-- ==== Sys2Proof/Tests/Slice0.lean ====
section
/-! SUPPORT. Tests of the model against the spec's own worked examples (30_encoding.md R81; 95_test_vectors.md), the
well-formedness smoke tests, and for every statement with hypotheses a witness that meets them. -/

namespace Sys2Proof.Tests

open Sys2Proof Sys2Proof.Machine Sys2Proof.Safety

/-- Power-on, with a given wiring. -/
def poweredOn (p : SegPos) : State := { State.reset with segPos := p }

/-- Power-on under REF_SEG_POS. -/
def ref : State := poweredOn .ref

/-- Four patterns, those of the digits 2, 4, 0, 0 under REF_SEG_POS, shifted in that order and not latched: S reads
0x5B663F3F (95_test_vectors.md 2.4, 2.5). -/
def shifted : State :=
  { ref with clk := true, dat := true, pending := 4, accepted := 4, storage := image 0x3F 0x3F 0x66 0x5B }

/-- `shifted`, latched: the display reads `0042`. -/
def showing : State := { shifted with lat := true, pending := 0, output := image 0x3F 0x3F 0x66 0x5B }

/-- A view of the state an outcome gives. -/
def seen {α : Type} (view : State → α) : Host.Outcome State Fault Refusal → Option α
  | .next t => some (view t)
  | .fault _ => none
  | .refused _ => none

/-- An outcome is a next state. -/
def goesOn (o : Host.Outcome State Fault Refusal) : Bool := (seen (fun _ => ()) o).isSome

/-- The three lines, CLK, DAT, LAT. -/
def lines (s : State) : Bool × Bool × Bool := (s.clk, s.dat, s.lat)

/-- The pattern in the eight stages nearest the input. -/
def firstStages (s : State) : Option Nat := packBits (cellBits s.storage 0)

/-! Well-formed source lines and commands: an ill-formed term for each check. -/

theorem test_wf_refuses_pattern_256 : AsmLine.wf (.shiftp 256) = false := by decide

theorem test_wf_refuses_magnitude_16777216 : AsmLine.wf (.render 16777216) = false := by decide

theorem test_wf_refuses_digit_10 : AsmLine.wf (.shiftg (.digit 10) false) = false := by decide

theorem test_wf_refuses_quoted_digit : AsmLine.wf (.shiftg (.quoted '4') true) = false := by decide

theorem test_wf_refuses_raw_256 : AsmLine.wf (.shiftg (.raw 256) false) = false := by decide

theorem test_wf_refuses_each_show_operand :
    [AsmLine.showFour ⟨.digit 10, true⟩ ⟨.digit 1, false⟩ ⟨.digit 2, false⟩ ⟨.digit 3, false⟩,
      .showFour ⟨.digit 0, true⟩ ⟨.raw 256, false⟩ ⟨.digit 2, false⟩ ⟨.digit 3, false⟩,
      .showFour ⟨.digit 0, true⟩ ⟨.digit 1, false⟩ ⟨.quoted 'C', false⟩ ⟨.digit 3, false⟩,
      .showFour ⟨.digit 0, true⟩ ⟨.digit 1, false⟩ ⟨.digit 2, false⟩ ⟨.digit 11, false⟩].map AsmLine.wf =
      [false, false, false, false] := by decide

theorem test_wf_takes_the_limits :
    [AsmLine.shiftp 255, .render 16777215, .shiftg (.digit 9) true, .shiftg (.raw 255) false,
      .shiftg (.quoted 'c') true].map AsmLine.wf = [true, true, true, true, true] := by decide

theorem test_every_operand_is_in_range :
    [Instr.nop, .shiftp 255, .shiftg 255 true, .latch, .render 16777215].map Instr.wf =
      [true, true, true, true, true] := by decide

/-! Decoding: the words of 30_encoding.md R81, written out by R70 and R71 as OPC, unused bits and operand. -/

theorem test_decode_nop : decode 0b00000000_000000000000000000000000 = .nop := by decide

theorem test_decode_shiftp : decode 0b00000001_0000000000000000_00111111 = .shiftp 0x3F := by decide

theorem test_decode_shiftg : decode 0b00000010_000000000000000_0_00000100 = .shiftg 0x04 false := by decide

theorem test_decode_shiftg_dp : decode 0b00000010_000000000000000_1_00000100 = .shiftg 0x04 true := by decide

theorem test_decode_latch : decode 0b00000011_000000000000000000000000 = .latch := by decide

theorem test_decode_render : decode 0b00000100_000000000011000000111001 = .render 12345 := by decide

/-- The words of 95_test_vectors.md 2.7. -/
theorem test_decode_reserved_and_ignored :
    [(0x00ABCDEF : Word), 0x05000001, 0xFF123456].map decode = [.nop, .nop, .nop] := by decide

/-- Ignored bits (30_encoding.md R71), all set. -/
theorem test_decode_ignored_bits :
    [(0x01FFFFA5 : Word), 0x02FFFE63, 0x03FFFFFF].map decode = [.shiftp 0xA5, .shiftg 0x63 false, .latch] := by decide

/-- A word wider than a command word is no command. -/
theorem test_decode_table_word :
    decodeTableWord 32 0x02000104 = some (.shiftg 0x04 true) ∧ decodeTableWord 33 0x02000104 = none := by decide

/-! The assembler (30_encoding.md R78 to R80; the program P2 of 95_test_vectors.md). -/

theorem test_assemble_show :
    assembleText "  SHOW '-', 'c':DP, '-', ' ' ; status".toList =
      some [0x02000020, 0x0200002D, 0x02000163, 0x0200002D, 0x03000000] := by decide

theorem test_assembler_refuses :
    ["SHIFTG '4'", "SHIFTP 256", "RENDER 0x1000000", "SHIFTG 10", "LATCH 1", "SHIFTG 4,", "JUMP 1"].map
      (fun text => assembleText text.toList) = [none, none, none, none, none, none, none] := by decide

/-! The encoder port (95_test_vectors.md 2.1). -/

/-- The state whose encoder port has given inputs. -/
def asking (p : SegPos) (code : Code) (dp : Bool) : State := { poweredOn p with encCode := code, encDp := dp }

/-- The codes of the thirteen glyphs and then of the corner cases. -/
def codes : List Code := [0, 1, 2, 3, 4, 5, 6, 7, 8, 9, 0x20, 0x2D, 0x63]

/-- Codes outside the glyph set. -/
def otherCodes : List Code := [0x0A, 0x1F, 0x21, 0x2C, 0x2E, 0x30, 0x34, 0x39, 0x43, 0x62, 0x64, 0xFF]

theorem test_encoder_port_ref : codes.map (fun c => (asking .ref c false).encPat) =
    [0x3F, 0x06, 0x5B, 0x4F, 0x66, 0x6D, 0x7D, 0x07, 0x7F, 0x6F, 0x00, 0x40, 0x58] := by decide

theorem test_encoder_port_alt_dp : codes.map (fun c => (asking .alt c true).encPat) =
    [0xFD, 0x61, 0xDB, 0xF3, 0x67, 0xB7, 0xBF, 0xE1, 0xFF, 0xF7, 0x01, 0x03, 0x1B] := by decide

theorem test_encoder_port_other_codes :
    otherCodes.all (fun c => (asking .ref c false).encPat == 0x00 && (asking .ref c true).encPat == 0x80 &&
      (asking .alt c true).encPat == 0x01) = true := by decide

/-- The ROM is in the memory's canonical form under both wirings of the test vectors. -/
theorem test_rom_canonical : (glyphRom .ref).wf = true ∧ (glyphRom .alt).wf = true := by decide

/-! Pin primitives (95_test_vectors.md 2.2). -/

theorem test_pulse_from_high : lines (pulse .lat showing) = (true, true, true) ∧
    chainWord (pulse .lat { showing with storage := image 0x44 0x33 0x22 0x11 }).output = some 0x11223344 := by
  decide

theorem test_data_alone_moves_nothing :
    (drive .dat false shifted).storage = shifted.storage ∧ (drive .dat false shifted).output = shifted.output ∧
      lines (drive .dat false shifted) = (true, false, false) := by decide

/-! The commands. -/

/-- 95_test_vectors.md 2.7. -/
theorem test_nop : seen (fun t => decide (t = shifted)) (exec (decode 0xFF123456) shifted) = some true := by
  decide

/-- 95_test_vectors.md 2.3. -/
theorem test_shiftp_from_power_on :
    seen (fun t => (firstStages t, lines t, t.pending)) (exec (.shiftp 0xA5) ref) =
        some (some 0xA5, (true, true, false), 1) ∧
      seen (fun t => (t.storage.toList.drop 8, t.output)) (exec (.shiftp 0xA5) ref) =
        some (List.replicate 24 none, ChainBits.unknown) := by decide

/-- 95_test_vectors.md 2.4, the fifth pattern. -/
theorem test_shiftp_fifth : seen (fun t => (chainWord t.storage, t.pending)) (exec (.shiftp 0xFF) shifted) =
    some (some 0x663F3FFF, 5) := by decide

/-- 42_number_renderer.md R160 (0x58), and the program P2's first cell with the decimal point. -/
theorem test_shiftg_c : seen firstStages (exec (decode 0x02000063) ref) = some (some 0x58) ∧
    seen firstStages (exec (decode 0x02000163) ref) = some (some 0xD8) := by decide

/-- The program P2 under ALT_SEG_POS. -/
theorem test_shiftg_c_dp_alt : seen firstStages (exec (.shiftg 0x63 true) (poweredOn .alt)) = some (some 0x1B) := by
  decide

/-- 95_test_vectors.md 2.5, first row. -/
theorem test_latch : seen (fun t => (chainWord t.output, t.pending, t.faults, lines t)) (exec .latch shifted.accept) =
    some (some 0x5B663F3F, 0, [], (true, true, true)) := by decide

/-- 95_test_vectors.md 2.5, second row. -/
theorem test_latch_at_power_on : seen (fun t => (t.output, t.faults)) (exec .latch ref.accept) =
    some (ChainBits.unknown, [⟨.latchCount, 0, 1⟩]) := by decide

/-- 95_test_vectors.md 2.6: `RENDER 42` under both wirings. -/
theorem test_render_42 :
    seen (fun t => (chainWord t.output, lines t, t.pending, t.faults)) (exec (.render 42) ref.accept) =
        some (some 0x5B663F3F, (true, true, true), 0, []) ∧
      seen (fun t => chainWord t.output) (exec (.render 42) (poweredOn .alt)) = some (some 0xDA66FCFC) := by
  decide +kernel

/-- 95_test_vectors.md 2.5, last row: `RENDER 42` with one pattern unlatched; and 2.6, the largest magnitude. -/
theorem test_render_unlatched_and_largest :
    seen (fun t => (chainWord t.output, t.faults))
        (exec (.render 42) { ref with pending := 1, accepted := 2 }) =
        some (some 0x5B663F3F, [⟨.latchCount, 5, 2⟩]) ∧
      seen (fun t => chainWord t.output) (exec (.render 16777215) ref) = some (some 0x6D065B07) := by decide +kernel

/-! Resets (95_test_vectors.md 2.8). -/

/-- RST after the third CLK rise of a `SHIFTP` that follows a completed `RENDER 42`. -/
theorem test_rst_inside_shiftp :
    seen (fun t => (chainWord t.output, t.storage, lines t, t.pending)) (step
        { showing with rst := true, phase := .shifting 9, sr := 0xFF, bitIdx := 4 }) =
      some (some 0x5B663F3F, ChainBits.unknown, (false, false, false), 0) := by decide

theorem test_power_cycle :
    seen (fun t => (t.output, t.storage, lines t, t.cmdReady)) (step { showing with host := [.powerCycle] }) =
      some (ChainBits.unknown, ChainBits.unknown, (false, false, false), true) := by decide

/-! The host (95_test_vectors.md 2.9). -/

theorem test_host_magnitude :
    [(419 / 10 : Rat), -419 / 10, -42, 1 / 2, 1234599 / 100, 16777216, 1000000000].map
        (fun q => hostRender (.number q)) =
      [some (.render 41), some (.render 41), some (.render 42), some (.render 0), some (.render 12345),
        some (.render 7216), some (.render 0)] := by decide +kernel

/-! Witnesses: for each statement with hypotheses, what meets them. -/

/-- Each clause of OpcodeAloneDecidesTheCommand, at its ends. -/
theorem witness_OpcodeAloneDecidesTheCommand :
    (0x00FFFFFF : Word) &&& 0xFF000000 = 0x00000000 ∧ (0x01000000 : Word) &&& 0xFF000000 = 0x01000000 ∧
      (0x01FFFFFF : Word) &&& 0xFF000000 = 0x01000000 ∧ (0x02FFFFFF : Word) &&& 0xFF000000 = 0x02000000 ∧
      (0x03FFFFFF : Word) &&& 0xFF000000 = 0x03000000 ∧ (0x04FFFFFF : Word) &&& 0xFF000000 = 0x04000000 ∧
      0x05000000 ≤ (0x05000000 : Word).toNat ∧ 0x05000000 ≤ (0xFFFFFFFF : Word).toNat := by decide

/-- The least reserved word and the greatest. -/
theorem witness_ReservedWords :
    0x05000000 ≤ (0x05000000 : Word).toNat ∧ 0x05000000 ≤ (0xFFFFFFFF : Word).toNat := by decide

/-- Words that differ in ignored bits only, for SHIFTP, SHIFTG and LATCH. -/
theorem witness_IgnoredBits :
    (opcField 0x01FFFFA5 = opcField 0x010000A5 ∧ (0x01FFFFA5 : Word) &&& 0xFF = 0x010000A5 &&& 0xFF) ∧
      (opcField 0x02FFFF63 = opcField 0x02000163 ∧ (0x02FFFF63 : Word) &&& 0x1FF = 0x02000163 &&& 0x1FF) ∧
      opcField 0x03FFFFFF = opcField 0x03000000 ∧
      (opcField 0x01FFFFA5).toNat = 1 ∧ (opcField 0x02FFFF63).toNat = 2 ∧ (opcField 0x03FFFFFF).toNat = 3 := by decide

/-- A text the assembler takes, and a word of it. -/
theorem witness_AssemblerEmits :
    ∃ words, assembleText "SHIFTG 4, DP".toList = some words ∧ (0x02000104 : Word) ∈ words :=
  ⟨[0x02000104], by decide, by decide⟩

/-- Quoted digits, at the ends of their range. -/
theorem witness_AssemblerRejects : '0' ≤ '0' ∧ '0' ≤ '9' ∧ '0' ≤ '4' ∧ '4' ≤ '9' ∧ '9' ≤ '9' := by decide

theorem test_assemble_refuses_each_show_operand :
    [AsmLine.showFour ⟨.digit 10, true⟩ ⟨.digit 1, false⟩ ⟨.digit 2, false⟩ ⟨.digit 3, false⟩,
      .showFour ⟨.digit 0, true⟩ ⟨.digit 1, false⟩ ⟨.digit 2, false⟩ ⟨.quoted '3', false⟩].map AsmLine.assemble =
      [none, none] := by decide

theorem witness_ShowAndBlank : ref.pending = 0 ∧ showing.pending = 0 := by decide

/-- A code that is no glyph's. -/
theorem witness_RomHolds : (∀ g : Glyph, glyphCode g ≠ 0x0A) ∧ glyphCode .minus = glyphCode .minus := by
  refine ⟨fun g => ?_, rfl⟩
  cases g with
  | digit d => revert d; decide
  | space => decide
  | minus => decide
  | c => decide

/-- The ends of the four ranges are in them, and the thirteen glyph codes are not. -/
theorem witness_SymbolGlyphs :
    (∀ code ∈ [(0x0A : Code), 0x1F, 0x21, 0x2C, 0x2E, 0x62, 0x64, 0xFF],
      (0x0A ≤ code ∧ code ≤ 0x1F) ∨ (0x21 ≤ code ∧ code ≤ 0x2C) ∨ (0x2E ≤ code ∧ code ≤ 0x62) ∨ 0x64 ≤ code) ∧
    ∀ code ∈ codes,
      ¬ ((0x0A ≤ code ∧ code ≤ 0x1F) ∨ (0x21 ≤ code ∧ code ≤ 0x2C) ∨ (0x2E ≤ code ∧ code ≤ 0x62) ∨ 0x64 ≤ code) := by
  decide

/-- A position that is not dp's; the other hypothesis, a code that is no glyph's, is witness_RomHolds. -/
theorem witness_DecimalPointFlag : (0 : Fin 8) ≠ SegPos.ref.pos .dp ∧ (7 : Fin 8) ≠ SegPos.alt.pos .dp := by decide

/-- A move on the encoder port at an IDLE block, and inside a command. -/
theorem witness_EncoderPort :
    ∀ s ∈ [{ ref with host := [.encoderPort 4 true] },
        { ref with host := [.encoderPort 4 true], phase := .shifting 9 }],
      s.rst = false ∧ s.accepts = false ∧ s.host = .encoderPort 4 true :: [] := by decide

/-- The four cases of DriveActsOnlyOnRisingEdges: a CLK rise, a LAT rise, and for each a drive that is none. -/
theorem witness_DriveActs :
    (ref.clk = false ∧ ref.lat = false) ∧ ¬ (Line.clk = .clk ∧ shifted.clk = false ∧ true = true) ∧
      ¬ (Line.lat = .lat ∧ showing.lat = false ∧ true = true) ∧ Line.dat ≠ Line.clk := by decide

/-- The opcodes the commands' statements are about: NOP's and the ends of the reserved range, and each other's. -/
theorem witness_CommandOpcodes :
    opcField 0x00ABCDEF = 0x00 ∧ 0x05 ≤ (opcField 0x05000001).toNat ∧ 0x05 ≤ (opcField 0xFF123456).toNat ∧
      opcField 0x01FFFFA5 = 0x01 ∧ opcField 0x02FFFF63 = 0x02 ∧ opcField 0x03FFFFFF = 0x03 ∧
      opcField 0x04FFFFFF = 0x04 := by decide

theorem witness_Pulse : ref.level .clk = false ∧ ref.level .dat = false ∧ ref.level .lat = false := by decide

theorem witness_RenderFaults : ({ ref with pending := 1 } : State).pending ≠ 0 ∧ ref.pending = 0 := by decide

theorem witness_UpdateIsIdempotent :
    isUpdate [.shiftg 2 false, .shiftp 0x66, .shiftg 0 true, .shiftp 0, .latch] = true ∧
      isUpdate [.render 42] = true := by decide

::::

Reproduce every line of the entries above, unchanged, from the very first one down to and including the line containing "next state. -/".

-- ==== Sys2Proof/Tests/Slice0.lean ====
section
/-! SUPPORT. Tests of the model against the spec's own worked examples (30_encoding.md R81; 95_test_vectors.md), the
well-formedness smoke tests, and for every statement with hypotheses a witness that meets them. -/

namespace Sys2Proof.Tests

open Sys2Proof Sys2Proof.Machine Sys2Proof.Safety

/-- Power-on, with a given wiring. -/
def poweredOn (p : SegPos) : State := { State.reset with segPos := p }

/-- Power-on under REF_SEG_POS. -/
def ref : State := poweredOn .ref

/-- Four patterns, those of the digits 2, 4, 0, 0 under REF_SEG_POS, shifted in that order and not latched: S reads
0x5B663F3F (95_test_vectors.md 2.4, 2.5). -/
def shifted : State :=
  { ref with clk := true, dat := true, pending := 4, accepted := 4, storage := image 0x3F 0x3F 0x66 0x5B }

/-- `shifted`, latched: the display reads `0042`. -/
def showing : State := { shifted with lat := true, pending := 0, output := image 0x3F 0x3F 0x66 0x5B }

/-- A view of the state an outcome gives. -/
def seen {α : Type} (view : State → α) : Host.Outcome State Fault Refusal → Option α
  | .next t => some (view t)
  | .fault _ => none
  | .refused _ => none

/-- An outcome is a next state. -/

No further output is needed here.